Posts tagged economics
Will Greece Get a Bailout?
Feb 10th
From Matthew Yglesias » Will Greece Get a Bailout?:
If the Greece moral hazard play winds up not working, then investors will start demanding higher interest payments from Ireland. And if they go down, you could have the equivalent of a bank runs start to endanger medium-sized countries like Spain and Italy. At that point, everyone’s screwed. So, yes, it would be crazy for Germans to let some kind of spiteful attitude toward fun-loving and overly-indebted southern Europeans allow an economic catastrophe to sweep across the continent.
Unemployment — not if you caused the crisis!
Jan 4th
So if you lost your firm billions of dollars, laid off tens of thousands and indirectly caused millions to lose their jobs and drove the unemployment rate to 10.3% well, the good news is it didn’t cost you your job! 92% of management in TARP funds recipients still have their jobs!
From A Fair Deal for Taxpayer Investments:
The executive leadership of the financial sector remain largely unchanged—92 percent of the management and directors of the top 17 recipients of TARP funds are still in office.
What’s a Bailed-Out Banker Really Worth?
Jan 3rd
Fascinating article on what’s happened with the bankers bailout.
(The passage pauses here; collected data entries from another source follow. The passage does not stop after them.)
-- ==== Sys2Proof/Certificates/Slice0/Obligations.lean ====
section
/-!
DEFINITION. The statements about the machine, for the provers. Each says, from the spec's rules, what an instruction or the machine does: the next state
it answers, what that state holds, and what it leaves unchanged. The helpers in `Sys2Proof.Claims` write out in full what the states have in common.
-/
namespace Sys2Proof.Claims
open Sys2Proof Sys2Proof.Machine

/-- The state with a group put in its slot. Everything else of the module stays: memory, workgroups, grids, queues, units, clocks. -/
def withGroupIn (s : State) (g : Group) : State := { s with groups := s.groups.map fun x => if x.slot == g.slot then g else x }
/-- The same when the word drew a free value. -/
def drawn (s : State) (g : Group) : State := { withGroupIn s g with free := s.free + 1 }

/-- The group at its next scalar word: only SPC moves; SKIP is spent if it named a scalar word, and a STEP no longer holds the group. -/
def nextWord (g : Group) : Group := { g with spc := g.spc + 1, skip := g.clearSkip false, stepHeld := false }
/-- The group at a branch target. -/
def jump (g : Group) (pc : W32) : Group := { g with spc := pc, skip := g.clearSkip false, stepHeld := false }
/-- The group with a scalar register written; s0 discards the write (06 R107). -/
def withScalar (g : Group) (d : BitVec 8) (v : W64) : Group := if d = 0 then g else { g with sregs := g.sregs.set d.toNat v d.isLt }
/-- The group at its next word, with a result for `d` on its way (08 R148); with that of a division goes the SKIP that it has spent, which comes back when the division is
abandoned (R149, 22 R425). -/
def arriving (g : Group) (d : BitVec 8) (div : Bool) (v : W64) : Group :=
  { nextWord g with spend := some { idx := g.spc, d := d, v := v, div := div, skip := if div then g.skip else none } }
/-- The watchdog's count starts anew (22 R426): from this microsecond, or inside a handler, where it stands still, from 0. -/
def touched (s : State) (g : Group) : Group := { g with watch := if g.inh then 0 else (s.us : Int) }
/-- The same machine but for what the threads of the memory model know (17). -/
def Knows (s u : State) : Prop := u = { s with order := u.order }
/-- The same group but for the messages that the scalar stream's reads have met, which an acquire fence of a later run may take (17 R359), and the writes that it has
observed (R357). -/
def Heard (g g' : Group) : Prop := g' = { g with heard := g'.heard, sobs := g'.sobs }
/-- The release fences that the scalar stream knows complete, and those of `ms` with them, one of a scope (17 R358). -/
def fencesKnown (old ms : List Msg) : List Msg := ms.foldl (fun old m => m :: old.filter fun x => x.scope != m.scope) old
/-- The group once its scalar stream knows every lane access so far (08 R165, 13 R297, 17 R352). -/
def allKnown (g : Group) : Group := { g with slack := [], srelv := fencesKnown g.srelv (g.slack.flatMap Slack.rels) }
/-- A zero count of counter `k` proves a word complete to a WAITC: not one that issues in the same FCLK (07 R140, 08 R164). -/
def proves (s : State) (g : Group) (k : BitVec 4) (x : Slack) : Bool := x.ctr == k && !(x.id + 1 == g.nextId && g.last == some (s.fclk, k))
/-- The gang has been asked to stop, in a FCLK before this one: its groups issue no word any more (22 R428, R438). -/
def Halted (s : State) (gid gang : Nat) : Prop := ∃ w ∈ s.wgs, w.gid = gid ∧ gangIdx (s.desc gid) w.lw = gang ∧ w.stop ≠ none ∧ w.stopAt < s.fclk
/-- What a view holds is part of another. -/
def Covered (v w : View) : Prop := v.base ≤ w.base ∧ (∀ n ∈ v.extra, n ∈ w.extra) ∧ (∀ x ∈ v.bytes, x ∈ w.bytes) ∧ ∀ p ∈ v.upto, ∃ n, (p.1, n) ∈ w.upto ∧ p.2 ≤ n
/-- WAITC's view of a counter: without the increment of a lane word that issues in the same FCLK (08 R164). -/
def counted (s : State) (g : Group) (k : Fin 12) : Nat := if g.last = some (s.fclk, BitVec.ofNat 4 k) then g.ctrs[k].toNat - 1 else g.ctrs[k].toNat

/-- No lane word on its way writes scalar register `d` (07 R131; 0 for none). -/
def Settled (g : Group) (d : BitVec 8) : Prop := d = 0 ∨ ∀ f ∈ g.flights, ∀ v, Eff.sreg d v ∉ f.effs
/-- A group at a scalar word that writes `d` (0 for none): no result is on its way (08 R148), no queued run reads `d` (07 R130), and no lane word on its way
writes it (R131). -/
structure AtScalar (s : State) (g : Group) (d : BitVec 8) : Prop where
  here    : s.group? s.cur = some g
  idle    : g.spend = none
  unread  : d = 0 ∨ ∀ r ∈ g.runq, d ∉ r.reads
  settled : Settled g d

/-- What a scalar word reads from a register. -/
abbrev rd (s : State) (g : Group) (k : BitVec 8) : W64 := g.sreg s.free k

/-- The word writes a value to `d` and goes on to the next word, and changes nothing else. -/
def Gives (i : Instr) (d : BitVec 8) (v : State → Group → W64) : Prop :=
  ∀ s g, AtScalar s g d → exec i s = .next (drawn s (nextWord (withScalar g d (v s g))))

/-- Quotient and remainder of 64-bit integers, rounded toward zero; by zero: all ones and the dividend (08 R151). -/
def quotient (u : Bool) (x y : W64) : W64 :=
  if y = 0 then BitVec.ofNat 64 (2 ^ 64 - 1) else if u then BitVec.ofNat 64 (x.toNat / y.toNat) else BitVec.ofInt 64 (Int.tdiv x.toInt y.toInt)
def remainder (u : Bool) (x y : W64) : W64 :=
  if y = 0 then x else if u then BitVec.ofNat 64 (x.toNat % y.toNat) else BitVec.ofInt 64 (x.toInt - Int.tdiv x.toInt y.toInt * y.toInt)

/-- `n` bytes as a 64-bit value, sign- or zero-extended (08 R156). -/
def extended (signed : Bool) (n x : Nat) : W64 :=
  if signed ∧ 2 ^ (8 * n - 1) ≤ x then BitVec.ofInt 64 ((x : Int) - 2 ^ (8 * n)) else BitVec.ofNat 64 x

/-- The group stands at the quiet point: no run queued, c0-c11 zero, no deferred load error (12 R245, 08 R168). -/
structure Quiet (g : Group) : Prop where
  runs     : g.runq = []
  counters : g.ctrs = Vector.replicate 12 0
  deferred : g.deferred = []
/-- The group has issued no lane memory word that is not complete (08 R165). -/
structure MemoryDone (g : Group) : Prop where
  runs     : g.runq = []
  flights  : ∀ f ∈ g.flights, f.cls.isMemory = false
  deferred : g.deferred = []
/-- Nor an MMQ that has still to read its B tile: every access of the group is performed (13 R297, 15 R334). -/
structure AccessesDone (g : Group) : Prop extends MemoryDone g where
  tiles : ∀ f ∈ g.flights, f.cls ≠ .mmq

/-- The group at its next word with `n` granules of VOID registers at the top of its allotment (12 R246). -/
def grown (s : State) (g : Group) (n : Nat) : Group :=
  { touched s (nextWord g) with regs := g.regs ++ List.replicate (8 * n) { st := .void, val := Vector.replicate 32 0 }, growAsk := none }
One intriguing quote compares executive compensation to the average employee::
Over the last 50 years, the ratio of top pay to average pay at public companies has multiplied roughly 11 times (24:1 to 275:1). That’s more pay in one workday for the chief executive than his average employee makes in a year.
Unemployment rate
Nov 18th
Pick your favorite, worst recession and compare with how we are doing now. There are even predictions that unemployment may reach 12%.
Unemployment is always a relative thing but this chart looks at employment as a percentage of the total work force. From Brad DeLong:
Unemployment post-recession
Jul 15th
This graph has been making the rounds (I got it from Barry Ritholtz’s). It shows the percentage change in unemployment (Y-axis) and the months since the official start of the recession.
What’s particularly dramatic about this is employment continues to worsen and over a much longer period of time than past recessions. E.g. this recession is going to be deeper and longer than past ones.
What I don’t like about this chart is that it is the percentage change in a rate. For example, the unemployment in 1960 was ~6%. A 50% increase brings it up to 9%. In 2007, unemployment was 4.5%. A 100% increase brings it up to 9%, too.